I recently heard someone describe having a baby as your heart living outside of your body. I would say that captures it perfectly.
Becoming a Mom has made me feel stronger. Where I once would have worried about myself, I now find my energy devoted to protecting my baby, with trust that I will be fine. For so many years I worried I would not be strong enough to be a mother, but now I know I am. Thinking this might never happen for me has made it that much more special. I am also extraordinarily lucky to have great support and a baby who continues to be a good sleeper.
Reflecting on it, my lack of confidence, coupled with an understanding of my strengths and weaknesses, actually has helped me to establish the support I need to thrive in my new role. I have accepted help with open arms instead of trying to do it all myself.
I know many sensitive souls who also feel they might not be cut out for parenting. I can certainly relate to that, but I do know that sensitive people are some of the most loving, compassionate, sweet, generous people, and those are qualities that make wonderful parents.
I don’t want to give the idea that this has been easy. Mommy brain is real! My memory is half of what it normally is. In some ways it’s frustrating but in other ways it’s a relief. Less overthinking. I also find it hard to get anything done outside of caring for my baby and my basic needs. As a highly sensitive person, multitasking doesn’t feel good to me and staring at my computer trying to work while my baby is watching me also doesn’t feel good, so my work time has been limited.

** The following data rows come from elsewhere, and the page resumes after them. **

-- ==== Sys2Proof/Machine/Bundle.lean ====
section
/-! DEFINITION. Machine/Bundle.lean: the Damfa bundle and its deltas, the update record in the boot NOR, and the writing of image regions (R511 to R516). -/
namespace Sys2Proof.Machine
open Sys2Proof

/-! ## The bundle (R511, R512) -/

def imageOfNum (n : Nat) : Option ImageType :=
  if n = 1 then some .stage1 else if n = 2 then some .controlCore else if n = 3 then some .bridge else none

def bundleParts (b : List Byte) : Nat := hdrNat b 6 2

/-- An entry of the part table: its type and encoding are defined, and its body lies at a multiple of 16 between the table and the end (R512; log entry 202). -/
def partOf (b : List Byte) (i : Nat) : Option BundlePart :=
  let e := (b.drop (0x100 + 128 * i)).take 128
  let off := hdrNat e 4 4
  let len := hdrNat e 8 4
  let body := (b.drop off).take len
  let p (t : ImageType) : BundlePart := {
    image := t, delta := hdrNat e 2 1 = 1, start := off, body := body, resultLength := hdrNat e 0xC 4
    fwVersion := BitVec.ofNat 64 (hdrNat e 0x10 8), digest := (e.drop 0x18).take 48, base := (e.drop 0x48).take 48 }
  if 1 < hdrNat e 2 1 ∨ off % 16 ≠ 0 ∨ off < 0x100 + 128 * bundleParts b ∨ b.length < off + len ∨ hdrNat e 0xC 4 ≠ 256 + hdrLength body then none
  else (imageOfNum (hdrNat e 0 2)).map p

def partsFrom (b : List Byte) : List Nat → Option (List BundlePart)
  | [] => some []
  | i :: is => match partOf b i, partsFrom b is with
    | some p, some ps => some (p :: ps)
    | _, _ => none

/-- Two parts have one type, or their bodies overlap. -/
def partsClash (p q : BundlePart) : Bool :=
  p.image = q.image || (decide (p.start < q.start + q.body.length) && decide (q.start < p.start + p.body.length))

def partsApart : List BundlePart → Bool
  | [] => true
  | p :: ps => !ps.any (partsClash p) && partsApart ps

/-- The signed message of a bundle: header bytes 0x000 to 0x09F and the part table (R511). -/
def bundleMessage (b : List Byte) : List Byte := b.take 0xA0 ++ (b.drop 0x100).take (128 * bundleParts b)

/-- MIN and MAX of interface i. -/
def ifaceAt (b : List Byte) (i : Nat) : Nat × Nat := (hdrNat b (0x28 + 2 * i) 1, hdrNat b (0x29 + 2 * i) 1)

/-- The bundle that the bytes spell; none where the fourth check of R514 fails. -/
def bundleOf (len : Nat) (b : List Byte) : Option Bundle :=
  let n := bundleParts b
  if hdrNat b 0 4 ≠ 0x4D445A4D ∨ hdrNat b 4 2 ≠ 1 ∨ n = 0 ∨ 3 < n ∨ hdrNat b 0x10 4 ≠ len then none
  else match partsFrom b (List.range n) with
    | none => none
    | some ps =>
      if !partsApart ps then none
      else some {
        keySlot := hdrNat b 0x14 1, publicKey := (b.drop 0x38).take 97, securityVersion := hdrNat b 0x15 1
        manifestVersion := BitVec.ofNat 64 (hdrNat b 8 8), deviceBound := (hdrNat b 0x16 2).testBit 0, debugOnly := (hdrNat b 0x16 2).testBit 1
        deviceUid := BitVec.ofNat 128 (hdrNat b 0x18 16), iface := (List.range 8).map (ifaceAt b)
        digest := Config.sha384 (bundleMessage b), signature := (b.drop 0xA0).take 96, parts := ps }

/-! ## Deltas (R513) -/

/-- The output of a delta's operations over a base, with a limit on their number (R510); none where the delta is malformed. -/
def deltaFrom (base : List Byte) : Nat → List Byte → List Byte → Option (List Byte)
  | 0, _, _ => none
  | n + 1, ops, out =>
    let op := hdrNat ops 0 1
    let len := hdrNat ops 4 4
    let off := hdrNat ops 8 8
    let rest := ops.drop 16
    let padded := ceilDiv len 16 * 16
    if ops.length < 16 then none
    else if op = 1 then if base.length < off + len then none else deltaFrom base n rest (out ++ (base.drop off).take len)
    else if op = 2 then if rest.length < padded then none else deltaFrom base n (rest.drop padded) (out ++ rest.take len)
    else if op = 3 ∧ rest = [] then some out
    else none

/-- The measurement of an image that a region holds (R81). -/
def recMeasurement (r : ImgRec) : List Byte := measurementOf { header := r.header, payload := r.payload }

/-- A delta applied to the primary region's image, whose measurement must be BASE_MEAS; none where it does not match or the delta is malformed (R513). -/
def applyDelta (p : BundlePart) (s : State) : Option ImageObs :=
  match regionImage p.image s.fw.primary with
  | none => none
  | some r =>
    if recMeasurement r ≠ p.base ∨ p.body.length < 256 then none
    else match deltaFrom r.payload 65536 (p.body.drop 256) [] with
      | none => none
      | some out => if out.length = hdrLength p.body then some { header := p.body.take 256, payload := out } else none

/-- The image that a part results in (R512, R513). -/
def partImage (p : BundlePart) (s : State) : Option ImageObs :=
  if p.delta then applyDelta p s else some { header := p.body.take 256, payload := p.body.drop 256 }

/-! ## The update record and the image regions in the boot NOR (R76, R77, R515, R516) -/

/-- SHA-384 over the measurements of a region's images, in IMAGE_TYPE order (R516). -/
def regionDigest (g : Region_) : List Byte :=
  Config.sha384 ([ImageType.stage1, .controlCore, .bridge].flatMap fun t => match regionImage t g with
    | some r => recMeasurement r
    | none => [])

/-- RUNNING: the control-core FW_VERSION while no bundle has been confirmed; before that image is accepted, the primary region's (R516; log entry 202). -/
def runningVersion (s : State) : Nat :=
  if s.fw.running ≠ 0 then s.fw.running.toNat
  else match s.boot.cc, s.fw.primary.control with
    | some x, _ => x.fwVersion.toNat
    | none, some r => (hdrVersion r.header).toNat
    | none, none => 0

/-- The 4 KiB of a copy of the record. -/
def updateRecord (s : State) : List Byte :=
  let f := s.fw
  let b := le32 0x52555A4D ++ le16 1 ++ le8 f.state ++ le8 f.mode ++ le64 f.seq.toNat ++ le64 (runningVersion s) ++ le64 f.staged.toNat
    ++ le8 f.trialStarts ++ zeros 7 ++ regionDigest f.primary ++ regionDigest f.staging ++ zeros 3956
  b ++ le32 (Config.crc32c b).toNat

/-- The copies take turns: the one with the lower SEQ is erased and rewritten. -/
def recordOffset (s : State) : Nat := 0x3C000 + 0x1000 * (s.fw.seq.toNat % 2)

/-- The record as it stands is written. -/
def writeRecord (s : State) : State := norWrites [.erase4 (recordOffset s), .program (recordOffset s) (updateRecord s)] s

/-- The update changes and its record is rewritten, with SEQ one higher. -/
def State.saveFw (s : State) (f : FwUpdate → FwUpdate) : State := writeRecord { s with fw := fwRecord (f s.fw) }

/-- The NOR operations that put an image at its place in a region: its sectors are erased and it is programmed; an absent image's header reads erased. -/
def imageOps (staging : Bool) (g : Region_) (t : ImageType) : List NorOp :=
  let at_ := regionBase staging + imageOffset t
  match regionImage t g with
  | some r => (List.range (ceilDiv (256 + r.payload.length) 65536)).map (fun i => NorOp.erase64 (at_ + 65536 * i)) ++ [.program at_ (r.header ++ r.payload)]
  | none => [.erase4 at_]

/-- A region of the NOR is written with a set of images. -/
def writeRegion (staging : Bool) (g : Region_) (s : State) : State :=
  norWrites ([ImageType.stage1, .controlCore, .bridge].flatMap (imageOps staging g)) s

/-- A start settles the update, and rewrites the record where it changed; a fallback that erases the primary header erases its sector (R517, R524, R529). -/
def startFw (s : State) : State :=
  let s1 := { s with fw := fwStart s.fw }
  if s1.fw.seq = s.fw.seq then s1
  else writeRecord (if s1.fw.erased && !s.fw.erased then norWrites [.erase4 (regionBase false)] s1 else s1)

end Sys2Proof.Machine
end

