/-- Logical bits below n with a blown fuse are completed to three (R86). -/
def completeBits (f : Fuses) : Nat → Fuses
  | 0 => f
  | n + 1 =>
    let g := completeBits f n
    if g.incr.getLsbD (3 * n) || g.incr.getLsbD (3 * n + 1) || g.incr.getLsbD (3 * n + 2) then g.blow n 7 else g

/-- A record that was being written at the last reset is torn, or its slot reads erased (R503). -/
def settleTorn (torn : Bool) (s : State) : State :=
  let e := s.evr
  let n := e.nextSlot
  let t := if e.begun && torn then Tbl.set e.tornSlots n () else e.tornSlots
  { s with evr := { e with tornSlots := t, torn := t.length, nextSlot := if e.begun && torn then n + 1 else n, begun := false } }

/-- What a slot of the repair partition reads as. -/
def repairSlot (reads : List (Nat × List Byte)) (i : Nat) (b : List Byte) : List Byte := match reads.find? fun e => e.1 = i with
  | some e => fit 32 e.2
  | none => b

/-- The records of the repair partition are read in order up to the first erased slot; one that does not check is ignored, with an event (R70, R77). -/
def readRepairs (reads : List (Nat × List Byte)) : Nat → List (List Byte) → State → State
  | _, [], s => s
  | i, b :: bs, s =>
    let r := repairSlot reads i b
    if r = List.replicate 32 0xFF then s
    else match repairReject s.trust.repairKey r with
      | some why => readRepairs reads (i + 1) bs (event 1 5 (r ++ le16 i ++ le8 why) s)
      | none => readRepairs reads (i + 1) bs { s with phys := { s.phys with known := s.phys.known ++ [repairOf r] } }

/-- Step 4: the entries of the fuses are known, and those of the five always-needed domains in effect (R72, R85, R86). -/
def factoryStep (obs : BootObs) (s : State) : State :=
  let l := factoryFrom (rowsLost obs.rowErrors) 0 s.fuses.factoryRepairs
  applyEach (l.filter fun r => decide (r.domain < 5)) { s with phys := { s.phys with known := l } }

/-- CODE of the record of a fail-stop: class 0x07 with the cause of its error; 0x060A for the system reference (R488, R532). -/
def stopCode (f : FailStopRec) : W16 := if f.cause = 5 then 0x060A else BitVec.ofNat 16 (0x0700 + f.code.toNat % 256)

/-- A fail-stop kept from before the boot: its error record and its event (R494, R508, R532). -/
def tellFailStop (f : FailStopRec) (s : State) : State :=
  let x := if f.cause = 5 then powerRecordSeq 5 1 0 (f.reading.setWidth 64) s
    else errorRecord 5 false { plainErr (stopCode f).toNat 1 0 0 f.cause 0 with info1 := f.faultReg } s
  eventFull 3 0x23 0xFF true x.1 (le8 f.cause ++ zeros 7 ++ le64 f.faultReg.toNat) x.2

/-- The Carafe was lost without a vault: the event names the pools this head owned, with the vault-lost alarm (R276, R494). -/
def tellCarafeLost (pools : Byte) (s : State) : State := raiseAlarm 0x22 (eventFull 3 0x14 0xFF true 0 (le8 pools.toNat) s)
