/-- CLUSTER_JOIN_TIMEOUT: no answer of the seed in 40 ms, or no JOIN_ACCEPT in 1.1 s and LEAVE. -/
def execClusterJoinTimeout (answered : Bool) (s : State) : Res := onRun s fun s =>
  match s.cluster.joining with
  | none => s
  | some seed =>
    if answered then joinFails .busy (cluSend seed .leave (reachTime (s.cluster.joinAt + 1100000000) s))
    else joinFails .notFound (reachTime (s.cluster.joinAt + 40000000) s)

/-- The leader removes a member that leaves. -/
def removeMember (n : Nat) (s : State) : State := startChange [⟨n, true, Tbl.getD s.cluster.members n 0⟩] none s

/-- CLUSTER_LEAVE sends LEAVE to the leader. -/
def execClusterLeave (h : MbxHdr) (s : State) : Res := onRun s fun s =>
  mbxStart ⟨0x0804, 3, true, .other, false⟩ h [] (fun s =>
    if !s.cluster.member then (some (replyErr .notFound 0), s)
    else if s.repls.any fun e => e.2.state ≠ .stopped then (some (replyErr .inUse 0), s)
    else
      let me := ownNode s
      let s1 := s.clu fun c => { c with leaving := true, leaveAt := s.time.toNat }
      if leads s && s.cluster.members.length = 1 && s.cluster.change.isNone then
        (some (replyOk []), removeMember me (s1.clu fun c => { c with leaving := false }))
      else (none, if leads s then removeMember me s1 else cluSend (clusterLeader s) .leave s1)) s

/-- CLUSTER_LEAVE_TIMEOUT: 1.1 s without the new view; the node stays a member. -/
def execClusterLeaveTimeout (s : State) : Res := onRun s fun s =>
  if s.cluster.leaving then
    finishOp 0x0804 (replyErr .busy 0) ((reachTime (s.cluster.leaveAt + 1100000000) s).clu fun c => { c with leaving := false })
  else s

/-- LEAVE: the leader removes the member, or undoes the view change that still adds the node. -/
def execLeave (h : CluHdr) (s : State) : Res := onRun s (onClu h .leave fun s =>
  if !leads s then s
  else
    let s1 := s.clu fun c => { c with queue := c.queue.filter fun q => q.2 ≠ some h.src }
    match s1.cluster.change with
    | some x =>
      if x.joiner = some h.src then
        let s2 := cluSendAll (.viewUpdate x.view [⟨h.src, true, 0⟩]) (othersOf s1) (s1.clu fun c => { c with change := none })
        nextChange s2.cluster.queue s2
      else if Tbl.has s1.cluster.members h.src then removeMember h.src s1 else s1
    | none => if Tbl.has s1.cluster.members h.src then removeMember h.src s1 else s1)

/-- VIEW_UPDATE is applied and acknowledged. -/
def execViewUpdate (h : CluHdr) (view : Nat) (changes : List ViewChange) (s : State) : Res := onRun s (onMember h (.viewUpdate view changes) fun s =>
  if view < s.cluster.view then s else adoptView view changes (cluSend h.src (.viewAck view) s))

/-- VIEW_ACK: a quorum makes the change take effect. -/
def execViewAck (h : CluHdr) (view : Nat) (s : State) : Res := onRun s (onMember h (.viewAck view) fun s =>
  match s.cluster.change with
  | none => s
  | some x =>
    if x.view ≠ view then s
    else
      let x1 : Change := { x with acks := (x.acks ++ [h.src]).eraseDups }
      if quorum x1.acks.length s.cluster.members.length then
        let s1 := commitChange x1 s
        nextChange s1.cluster.queue s1
      else s.clu fun c => { c with change := some x1 })

/-- VIEW_CHANGE_TIMEOUT: 1 s without a quorum; the old view stays. -/
def execViewChangeTimeout (s : State) : Res := onRun s fun s =>
  match s.cluster.change with
  | none => s
  | some x =>
    let s1 := raiseAlarm 0x83 ((reachTime (x.at_ + 1000000000) s).clu fun c => { c with change := none })
    nextChange s1.cluster.queue s1

/-! ## Probes and suspicion (R429) -/

/-- A fresh nonce. -/
def nonceOf (s : State) : W64 × State := let d := draw s; (BitVec.ofNat 64 d.1, d.2)

/-- Members still to be probed in this rotation; a finished rotation starts again with all others. -/
def rotationOf (s : State) : List Nat := if s.cluster.rotation = [] then othersOf s else s.cluster.rotation

/-- Send a probe with a fresh nonce to member n. -/
def probeMember (n : Nat) (s : State) : State :=
  let v := nonceOf s
  cluSend n (.probe v.1) (v.2.clu fun c => { c with
    rotation := (rotationOf s).filter (· ≠ n), tickAt := s.time.toNat,
    probes := Tbl.set c.probes n { nonce := v.1, sentAt := s.time.toNat } })

/-- Probe a member drawn from the rotation. -/
def probeNext (s : State) : State :=
  match (rotationOf s)[(draw s).1 % max 1 (rotationOf s).length]? with
  | none => s.clu fun c => { c with tickAt := s.time.toNat }
  | some n => probeMember n (draw s).2

/-- CLUSTER_PROBE_TICK: the next member of a random rotation is probed. -/
def execClusterProbeTick (s : State) : Res := onRun s fun s =>
  if !s.cluster.member then s else probeNext (reachTime (s.cluster.tickAt + 25000000) s)

def execClusterProbe (h : CluHdr) (nonce : W64) (s : State) : Res := onRun s (onMember h (.probe nonce) (cluSend h.src (.probeAck nonce)))

/-- An answer reaches the member for which the probe was made. -/
def passAcks (nonce : W64) : List (Nat × Probe) → State → State
  | [], s => s
  | (_, p) :: l, s => passAcks nonce l (match p.onBehalf with
    | some n => cluSend n (.probeAck nonce) s
    | none => s)

/-- The probes that an answer of a node ends: its own, and those sent through others. -/
def probeEnds (src : Nat) (nonce : W64) (key : Nat) (p : Probe) : Bool := p.nonce = nonce && (key % 8192 = src || p.indirect)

As I start to refocus on my work, I have many ideas, but it doesn't feel like the right time to make any lasting plans just yet. I tend to have a good sense of when the timing is right for something and will continue to follow my inner guidance on this. My main focus for now is my baby and I will continue to see as I go, taking it one day at a time.
I hope you will join me for my livestream classes this month (Restorative on 9/3 and Gentle on 9/17) and stay tuned for more!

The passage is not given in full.